ARMv8 Memory Ordering and Speculative Store Issues in Lock Acquisition Code

ARM Cortex-M4 Cache Coherency Problems During DMA Transfers

The core issue revolves around the ARMv8 memory ordering model, specifically concerning the behavior of speculative stores in the context of lock acquisition code. The concern arises from the example code provided in the ARM Architecture Reference Manual (ARM DDI 0487D.a) section K11.3.1, which demonstrates how to acquire a lock using the LDAEX and STREXEQ instructions. The primary worry is that a speculative store after the BNE instruction might be accelerated before the STREXEQ, potentially allowing another observer to see the store before the lock is actually acquired. This could lead to race conditions and undefined behavior in multi-threaded or multi-core environments.

The ARMv8 architecture employs a weakly-ordered memory model, which means that memory operations can be reordered by the processor to improve performance. However, this reordering must not violate the semantics of the program, especially in critical sections where locks are used to ensure mutual exclusion. The example code in question uses LDAEX (Load-Exclusive) and STREXEQ (Store-Exclusive Conditional) to implement a spinlock.
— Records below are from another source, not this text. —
-- ==== Sys2Proof/Machine/OrderOps.lean ====
section
/-!
DEFINITION. The Order Unit's operations: the checks and the taking of the head order (R138 to R149), due ACKs (R147),
and the handing out of freed report queue entries (R152).
-/

namespace Sys2Proof.Machine

/-! ### Checks (R139, R176) -/

/-- The kind of an order record (12.3). -/
def OrderRec.kindOf (o : OrderRec) : Option OrderKind := OrderKind.ofCode o.kind

/-- Does a SEND or FETCH hold a field outside its range (R139). -/
def OrderRec.badMove (o : OrderRec) : Bool := decide (32 ≤ o.peer.toNat) || decide (Config.maxSize < o.size.toNat)

/-- Does an OFFER hold a field outside its range (R139, R176). -/
def OrderRec.badOffer (o : OrderRec) : Bool :=
  decide (o.type ≠ 0x01#8 ∧ o.type ≠ 0x02#8) || decide (o.standing ≠ 0x00#8 ∧ o.standing ≠ 0x01#8)
    || decide (32 ≤ o.peer.toNat ∧ o.peer ≠ 0xFF#8) || decide (Config.maxSize < o.size.toNat)

/-- Is the list base of a SEND, FETCH or OFFER misaligned, with a size above 0 (R139). -/
def OrderRec.badBase (o : OrderRec) : Bool := decide (o.base.toNat % 16 ≠ 0 ∧ o.size.toNat ≠ 0)

/-- The station number a SEND or FETCH names. -/
def OrderRec.peerNo (o : OrderRec) : Station := o.peer.setWidth 5

/-- Does an offer carry an order tag. -/
def Offer.hasTag (v : Offer) (tag : BitVec 16) : Bool := v.orderTag == tag

namespace State

/-- The station is OFFLINE or in CONFLICT (R139). -/
def offLane (s : State) : Bool := s.sct.station == .offline || s.sct.station == .conflict

/-- The checks of a SEND or FETCH, in the order of R139. -/
def moveRefusal (s : State) (o : OrderRec) (fetch : Bool) : Option Reason :=
  if o.badMove then some .badOrder
  else if o.badBase then some .badOrder
  else if fetch = true ∧ o.size = 0#32 ∧ o.base ≠ 0#32 then some .badOrder
  else if o.peerNo = s.sn then some .badPeer
  else if s.offLane then some .offline
  else if s.peer o.peerNo = .silent then some .peerSilent
  else none

/-- The checks of an OFFER, in the order of R139. -/
def offerRefusal (s : State) (o : OrderRec) : Option Reason :=
  if o.badOffer then some .badOrder
  else if o.badBase then some .badOrder
  else if s.freeOffer.isNone then some .noRoom
  else none

/-- The check of a CLR (R139). -/
def clrRefusal (s : State) : Option Reason := if s.offLane then some .offline else none

/-! ### Taking the head (R138) -/

/-- The head set. -/
def setHead (h : Head) (s : State) : State := { s with ord := { s.ord with head := h } }

/-- The head order that may be examined now: the station takes orders, and what the record waits for has come (R137,
R138, R164). -/
def headOrder (s : State) : Option OrderRec :=
  if s.takesOrders = true ∧ s.ord.orderFault = false then
    match s.ord.head with
    | .record o w =>
      match w with
      | .examine => some o
      | .held => none
      | .report => if s.reportTurn .head 1 then some o else none
      | .ack => if s.ackRoom then some o else none
    | .absent | .fetching => none
  else none

/-- The write of the order-taken index (R138, 12.1). -/
def indexRequest (s : State) : Request :=
  ⟨.indexWrite, s.sct.startBlock.toNat + 0x28, 4, countWord s.ord.taken⟩

/-- The ring words read (R136, R137). -/
def ringRequest (s : State) : Request := ⟨.ringWords, s.sct.startBlock.toNat + 0x20, 8, []⟩

/-- The head order is taken: the count advances, the head is absent, and the index write is placed (R138), at once or
when the ring words read in progress has ended (R160; log 31). -/
def taken (s : State) : State :=
  let t := { s with ord := { s.ord with taken := s.ord.taken + 1, head := .absent, indexWrite := true } }
  (if s.ord.ringRead = .idle then t.place t.indexRequest else t).unclaimReport .head

/-- Is an order fetch or an index write of the Order Unit placed, a ring words read not being placed (R160). -/
def orderBusy (s : State) : Bool := s.ord.head == .fetching || s.ord.indexWrite

/-- A transfer of the Order Unit has ended: the one that waited for it is placed (R160; log 31). -/
def nextOrderTransfer (s : State) : State :=
  if s.ord.ringRead ≠ .idle then s.place s.ringRequest
  else if s.ord.indexWrite then s.place s.indexRequest
  else s

/-- The head waits for a report queue entry (R138, R152). -/
def waitReport (o : OrderRec) (s : State) : State := (s.setHead (.record o .report)).claimReport .head

/-- The head waits for an acknowledgement list entry (R147). -/
def waitAck (o : OrderRec) (s : State) : State := (s.setHead (.record o .ack)).unclaimReport .head

/-- The head is marked held (R140). -/
def hold (o : OrderRec) (s : State) : State := (s.setHead (.record o .held)).unclaimReport .head

/-- The head taken with one report queued at take, or waiting for its entry (R139, R143, R146, R148). -/
def takeWith (o : OrderRec) (r : Report) (s : State) : State :=
  if s.reportTurn .head 1 then (s.pushReport r).taken else s.waitReport o

/-- A refused head (R139). -/
def refuse (o : OrderRec) (why : Reason) (s : State) : State := s.takeWith o (.failed o.tag why none 0)

/-! ### SEND and FETCH (R25, R26, R140, R141) -/

end State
The LDAEX instruction loads the value of the lock into a register and marks the memory location as exclusive to the current processor. The STREXEQ instruction attempts to store a new value to the lock location only if the exclusive access is still held. If the store is successful, the lock is acquired; otherwise, the code loops back to retry the operation.

The concern is that the ARMv8 memory model might allow speculative execution to proceed past the BNE instruction, potentially executing stores that are meant to be within the critical section before the lock is actually acquired. This could lead to a situation where another processor or thread observes these speculative stores, violating the mutual exclusion property that the lock is supposed to enforce.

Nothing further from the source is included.